An indeterminable odor became perceptible—chemical, nauseating…
“Sir Denis!”
It was the voice of Fey.
“Don’t come in, Fey!” cried Nayland Smith. “Don’t open the door!”
“Very good, sir.”
Only a very keen observer would have recognized the note of emotion in Fey’s almost toneless voice.
The hissing noise continued.
“This is terrible!” Hepburn exclaimed. “Sir Denis! what has happened?”
The hissing ceased: Hepburn had identified it now.
“There’s a switch on your right,” came swiftly. “See if you can reach it, but stay where you are.”
Hepburn, altering his position, reached out, found the switch, and depressed it. Lights sprang up. He turned—and saw Nayland Smith poised on top of the bureau. The strange weapon which vaguely he had seen in the darkness proved to be a large syringe fitted with a long nozzle.
The air was heavy with a sickly sweet smell suggesting at once iodine and ether.
>
He looked towards the bed… and would have sworn that a figure lay under the coverlet—a sheet drawn up over its face! On the pillow and beside the place where the sleeper’s head seemed to lie rested a small wooden box no more than half the size of those made to contain cigars. One of the narrow sides—that which faced him—was open.
There seemed to be a number of large black spots upon the pillow…
“It’s possible,” said Nayland Smith, staring across the room, “that I missed the more active. I doubt it. But we must be careful.”
Above the muted midnight boom of New York, sounds of disturbance, far below, became audible.
“I’m glad you didn’t miss our man, Hepburn!” rapped Nayland Smith, dropping on to the carpeted floor.

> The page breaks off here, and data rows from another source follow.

-- ==== Sys2Proof/Tests/Witness12.lean ====
section
/-! SUPPORT. Witnesses for the statements about the root controller's messages. -/

namespace Sys2Proof.Machine.Tests

-- One theorem after another: a file of closed evaluations needs no more than one thread.
set_option Elab.async false

/-- The frame of a message, and partition 0 with it in its queue. -/
def frameOf (op : W32) (xs : List W32) : Frame := ⟨frame16 (op :: 0 :: xs)⟩
/-- The letter of a frame. -/
def letterOf (m : Frame) : Letter := { words := frame16 m.words }
/-- Partition 0 as the PRC holds it. -/
def mailed (mem : Memory) (q : Part) (regs : Tab Word) : State := { world mem with prc := { regs := prc.regs ++ regs, parts := [(0, q)] } }

/-- Heads of the queue: none, another one, and messages that are handled, of an unknown OP, of another OP, with bits that must be zero, that a kernel may not send. -/
theorem witness_RootControllerMessages_head :
    (∀ n ∈ [0x01, 0x02, 0x03, 0x04, 0x05, 0x06, 0x07, 0x08, 0x09, 0x0A, 0x0B, 0x0C, 0x0D, 0x14],
      let m := frameOf (BitVec.ofNat 32 n) []
      let w := frame16 m.words
      bitsOf (wordAt w 0) 7 0 = n ∧ bitsOf (wordAt w 0) 15 8 = 0 ∧ (letterOf m).words = w ∧ knownOp n = true
        ∧ ((mailed [] { inbox := [letterOf m] } []).part 0).inbox = [letterOf m])
    ∧ (letterOf (frameOf 1 [])).words ≠ frame16 (frameOf 2 []).words
    ∧ knownOp (bitsOf (wordAt (frame16 (frameOf 0x0E []).words) 0) 7 0) = false
    ∧ bitsOf (wordAt (frame16 (frameOf 0x101 []).words) 0) 15 8 ≠ 0 := by
  decide +kernel

/-- FEAT: locked, with a bit that is not there, and good. ARTLOAD: an address that is not aligned. LEASE, ROUTE and DYKE: what is refused and what is not. -/
theorem witness_RootControllerMessages_words :
    ((mailed [] { featLocked := true } []).part 0).featLocked = true ∧ ((mailed [] {} []).part 0).featLocked = false
    ∧ dwordAt (frame16 (frameOf 1 [0x10]).words) 2 &&& ~~~(mailed [] {} []).prcReg 0x809 ≠ 0 ∧ dwordAt (frame16 (frameOf 1 [5]).words) 2 &&& ~~~(mailed [] {} []).prcReg 0x809 = 0
    ∧ (dwordAt (frame16 (frameOf 2 [0x800]).words) 2).toNat % 4096 ≠ 0
    ∧ (bitsOf (wordAt (frame16 (frameOf 5 [15]).words) 2) 12 0 < 16 ∧ 16 ≤ bitsOf (wordAt (frame16 (frameOf 5 [100]).words) 2) 12 0
        ∧ bitsOf (wordAt (frame16 (frameOf 5 [100]).words) 2) 12 0 ≤ 4096)
    ∧ 12 ≤ bitsOf (wordAt (frame16 (frameOf 4 [12, 0]).words) 2) 3 0
    ∧ (let w := frame16 (frameOf 4 [3, 0x801]).words
       let v := wordAt w 3
       ¬(12 ≤ bitsOf (wordAt w 2) 3 0 ∨ bitsOf v 20 19 = 3 ∨ (bitsOf v 20 19 = 2 ∧ bitsOf v 26 21 = 0) ∨ (v.getLsbD 11 = true ∧ bitsOf v 10 0 = 0)
          ∨ (mailed [] {} []).member 0 (idx 8 (bitsOf v 18 16)) = false))
    ∧ 14 ≤ bitsOf (wordAt (frame16 (frameOf 3 [14]).words) 2) 3 0
    ∧ (let w := frame16 (frameOf 3 [0x11, 7, 0x1000, 0, 0x3000, 0]).words
       let s := mailed [] {} []
       let base := (dwordAt w 4).toNat
       let lim := (dwordAt w 6).toNat
       bitsOf (wordAt w 2) 3 0 < 14 ∧ (¬∃ i : SliceId, s.member 0 i = true ∧ s.endpointPort i (bitsOf (wordAt w 2) 3 0) = true) ∧ bitAt (wordAt w 3) 2 = true
        ∧ base % 4096 = 0 ∧ lim % 4096 = 0 ∧ base < lim ∧ lim < 2 ^ 48 ∧ s.ownRange 0 base lim = true)
    ∧ (mailed [] {} []).member 0 0 = true ∧ hasDyke 0 (bitsOf (wordAt (frame16 (frameOf 3 [0x11, 7]).words) 2) 3 0) = true
    ∧ hasDyke 0 (bitsOf (wordAt (frame16 (frameOf 3 [0x18, 7]).words) 2) 3 0) = false := by
  refine ⟨?_, ?_, ?_, ?_, ?_, ?_, ?_, ?_, ?_, ?_, ?_, ?_, ?_⟩ <;> decide +kernel

theorem mailed_mapped (mem : Memory) (q : Part) (regs : Tab Word) (h : ∀ e ∈ mem, 0x400000 ≤ e.1) (hr : regs = [] ∨ regs = [(0x818, 7)]) : Mapped (mailed mem q regs) := by
  refine mapped_of _ mem rfl h ?_ (base_of rfl)
  have : (mailed mem q regs).member 0 = ({ State.reset with prc := { regs := prc.regs ++ regs } } : State).member 0 := by
    funext i
    simp only [State.member, State.partValid, State.pmap, State.prcReg, mailed]
  rw [State.memberSlices, this]
  rcases hr with rfl | rfl <;> decide +kernel

theorem mailed_meet (mem : Memory) (q : Part) (h : ∀ e ∈ mem, 0x400000 ≤ e.1) (k : Nat) (va : Word) (n : Nat) (hv : va.toNat + n ≤ 2 ^ 30) :
    (mailed mem q []).meet (partEng 0) k va n = .ok := meet_mapped (mailed_mapped mem q [] h (Or.inl rfl)) rfl .none k va n hv

theorem mailed_words (mem : Memory) (q : Part) (h : ∀ e ∈ mem, 0x400000 ≤ e.1) (k : Nat) (va : Word) (n : Nat) (h1 : 0x400000 ≤ va.toNat) (hv : va.toNat + 4 * n ≤ 2 ^ 30) :
    (mailed mem q []).engWords (partEng 0) k va n = bytesToWords n (memRead mem va.toNat (4 * n)) := by
  refine (engWords_mapped (mailed_mapped mem q [] h (Or.inl rfl)) .none k va n hv).trans (congrArg _ ?_)
  exact memRead_high _ _ _ h1

/-! ### ARTLOAD -/

theorem zeros_read (n : Nat) : ∀ a, memRead [] a n = List.replicate n 0 := by
  induction n with
  | zero => intro; rfl
  | succ n ih => intro a; rw [memRead, ih]; rfl

theorem zeros_words (n : Nat) : bytesToWords n (List.replicate (4 * n) 0) = List.replicate n 0 := by
  induction n with
  | zero => rfl
  | succ n ih =>
    have e : 4 * (n + 1) = 4 + 4 * n := by omega
    have l : (List.replicate 4 (0 : Byte)).length = 4 := rfl
    rw [e, List.replicate_add, bytesToWords, List.take_left' l, List.drop_left' l, ih]
    rfl

theorem zeros_art (nseg : Nat) : (artEntries (List.replicate 1536 0)).all (artEntryOk nseg) = true := by
  rw [List.all_eq_true]
  intro e he
  obtain ⟨k, hk, rfl⟩ := List.mem_map.mp he
  have hk := List.mem_range.mp hk
  have : ((List.replicate 1536 (0 : W32)).drop (24 * k)).take 24 = List.replicate 24 0 := by
    rw [List.drop_replicate, List.take_replicate]
    congr 1
    omega
  rw [this]
  rfl

/-- ARTLOAD at 0x400000: of entries that are all off with every lease over or not, of one that is bad, and where nothing is reached. -/
theorem witness_RootControllerMessages_artload :
    (let w := frame16 (frameOf 2 [0x400000]).words
     dwordAt w 2 = 0x400000 ∧ (0x400000 : Word).toNat % 4096 = 0)
    ∧ ((mailed [] {} []).meet (partEng 0) 1 0x400000 6144 = .ok ∧ ((mailed [] {} []).part 0).move = none
        ∧ ∀ nseg, (artEntries ((mailed [] {} []).engWords (partEng 0) 1 0x400000 1536)).all (artEntryOk nseg) = true)
    ∧ (let mem := wordsAt 0x400000 [0, 1]
       (mailed mem {} []).meet (partEng 0) 1 0x400000 6144 = .ok
        ∧ ∀ nseg, (artEntries ((mailed mem {} []).engWords (partEng 0) 1 0x400000 1536)).all (artEntryOk nseg) = false)
    ∧ (mailed [] {} []).leasesOver ((mailed [] {} []).memberSlices 0) = true
    ∧ (let s := { mailed [] {} [] with slices := [(0, { slice with leases := [(0, 5000)] })] }
       s.leasesOver (s.memberSlices 0) = false)
    ∧ { mailed [] {} [] with mem := [] }.meet (partEng 0) 1 0x400000 6144 ≠ .ok := by
  have h4 : (0x400000 : Word).toNat = 0x400000 := rfl
  refine ⟨by decide +kernel, ⟨mailed_meet _ _ (by simp) 1 _ _ (by decide), rfl, fun nseg => ?_⟩, ⟨mailed_meet _ _ (wordsAt_ge _ _) 1 _ _ (by decide), fun nseg => ?_⟩, ?_, ?_,
    meet_ne rfl 1 0x400000 6144 (by decide) (by decide)⟩
  · rw [mailed_words _ _ (by simp) 1 _ _ (by decide) (by decide), zeros_read, zeros_words]
    exact zeros_art nseg
  · rw [mailed_words _ _ (wordsAt_ge _ _) 1 _ _ (by decide) (by decide), h4]
    have : artEntryOk nseg ((bytesToWords 1536 (memRead (wordsAt 0x400000 [0, 1]) 0x400000 (4 * 1536))).take 24) = false := by
      have e : (bytesToWords 1536 (memRead (wordsAt 0x400000 [0, 1]) 0x400000 (4 * 1536))).take 24 = [0, 1] ++ List.replicate 22 0 := by decide +kernel
      rw [e]
      rfl
    rw [artEntries, List.range_succ_eq_map, List.map_cons, List.all_cons, Nat.mul_zero, List.drop_zero, this, Bool.false_and]
  · have : (mailed [] {} []).memberSlices 0 = [0] := (mailed_mapped [] {} [] (by simp) (Or.inl rfl)).members
    rw [this]
    rfl
  · intro s
    have : s.memberSlices 0 = [0] := (mailed_mapped [] {} [] (by simp) (Or.inl rfl)).members
    rw [this]
    decide +kernel

/-! ### Output and keys -/

theorem insert_length (u : Usage) (l : List Usage) : (insertUsage u l).length = l.length + 1 := by
  induction l with
  | nil => rfl
  | cons x xs ih => rw [insertUsage]; split <;> simp [ih]

theorem inserts_length (l : List Usage) : (l.foldr insertUsage []).length = l.length := by
  induction l with
  | nil => rfl
  | cons x xs ih => rw [List.foldr_cons, insert_length, ih]; rfl

theorem usage_length (s : State) (p : PartId) (epoch lo hi : Nat) :
    (s.usageSets p epoch lo hi).length
      = ((s.part p).usage.filter fun u => u.epoch.toNat == epoch && decide (lo ≤ u.uid.toNat) && decide (u.uid.toNat ≤ hi)).length := inserts_length _

theorem fixed_length (n : Nat) (bs : List Byte) : (fixedBytes n bs).length = n := by simp [fixedBytes]

theorem signatures_length (bs : List Byte) : (signatures bs).length = 8240 := by rw [signatures, List.length_append, fixed_length, fixed_length]

theorem nat_length (n x : Nat) : (natToBytes x n).length = n := by
  induction n generalizing x with
  | zero => rfl
  | succ n ih => rw [natToBytes, List.length_cons, ih]

theorem usage_bytes (u : Usage) : u.bytes.length = 40 := by simp [Usage.bytes, nat_length]

theorem usages_length (us : List Usage) : (us.flatMap Usage.bytes).length = 40 * us.length := by
  induction us with
  | nil => rfl
  | cons u us ih => rw [List.flatMap_cons, List.length_append, usage_bytes, ih, List.length_cons]; omega

theorem snapshot_length (s : State) (p : PartId) (epoch : Nat) (w : List W32) (us : List Usage) : (s.snapshot p epoch w us).length = 64 + 40 * us.length + 8240 := by
  rw [State.snapshot, List.length_append, signatures_length, List.length_append, words_length, usages_length]
  rfl

/-- USNAP: of 1025 sets, of none into a buffer that is reached, and into one that is not. -/
theorem witness_RootControllerMessages_usnap :
    (let s := mailed [] { usage := List.replicate 1025 { epoch := 0, uid := 0 } } []
     let w := frame16 (frameOf 6 [0x400000, 0, 0, 5]).words
     1024 < (s.usageSets 0 (bitsOf (s.prcReg 0x818) 15 0) (wordAt w 4).toNat (wordAt w 5).toNat).length)
    ∧ (let s := mailed [] {} []
       let w := frame16 (frameOf 6 [0x400000, 0, 0, 5]).words
       let us := s.usageSets 0 0 0 5
       us.length ≤ 1024 ∧ dwordAt w 2 = 0x400000 ∧ s.meet (partEng 0) 2 0x400000 (s.snapshot 0 0 w us).length = .ok)
    ∧ (let s := { mailed [] {} [] with mem := [] }
       let w := frame16 (frameOf 6 [0x400000, 0, 0, 5]).words
       s.meet (partEng 0) 2 0x400000 (s.snapshot 0 0 w (s.usageSets 0 0 0 5)).length ≠ .ok) := by
  refine ⟨?_, ⟨by decide, by decide +kernel, ?_⟩, ?_⟩
  · intro s w
    have e1 : (s.part 0).usage = List.replicate 1025 { epoch := 0, uid := 0 } := rfl
    have e2 : bitsOf (s.prcReg 0x818) 15 0 = 0 := by decide +kernel
    have e3 : (wordAt w 4).toNat = 0 := by decide +kernel
    have e4 : (wordAt w 5).toNat = 5 := by decide +kernel
    rw [usage_length, e1, e2, e3, e4, List.filter_replicate_of_pos (by rfl), List.length_replicate]
    decide
  · refine mailed_meet [] {} (by simp) 2 0x400000 _ ?_
    rw [snapshot_length]
    have h4 : (0x400000 : Word).toNat = 0x400000 := rfl
    have : ((mailed [] {} []).usageSets 0 0 0 5).length = 0 := rfl
    rw [h4, this]
    decide
  · refine meet_ne rfl 2 0x400000 _ ?_ (by decide)
    rw [snapshot_length]
    omega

“I have been trained to shoot straight,” Mark Hepburn replied monotonously.
Nayland Smith nodded.
“He deserved all that came to him. I faked the bed when I heard his approach… Jump into a suit and rejoin me in the sitting-room. We shall be wanted down there at any moment…”
Three minutes later they both stood staring at a row of black insects laid upon a sheet of white paper. The reek of iodine and ether was creeping in from the adjoining bedroom. Fey, at a side table, prepared whiskies imperturbably. He was correctly dressed except for two trifling irregularities: his collar was that of a pyjama jacket, and he wore bedroom slippers.
“This is your province, Hepburn,” said Nayland Smith. “These things are outside my experience. But you will note that they are quite dead, with their legs curled up. The preparation I used in the syringe is a simple formula by my old friend Petrie: he found it useful in Egypt… Thank you, Fey.”
Mark Hepburn studied the dead insects through a hand-lens. Shrunken up as they were by the merciless spray which had destroyed them, upon their dense black bodies he clearly saw vivid scarlet spots—“Scarlet spots”—the last words spoken by James Richet!
“What are they, Hepburn?”
“I’m not sure. They belong to the genus Latrodectus. The malmignatte of Italy is a species, and the American Black Widow spider; but these are larger. Their bite is probably deadly.”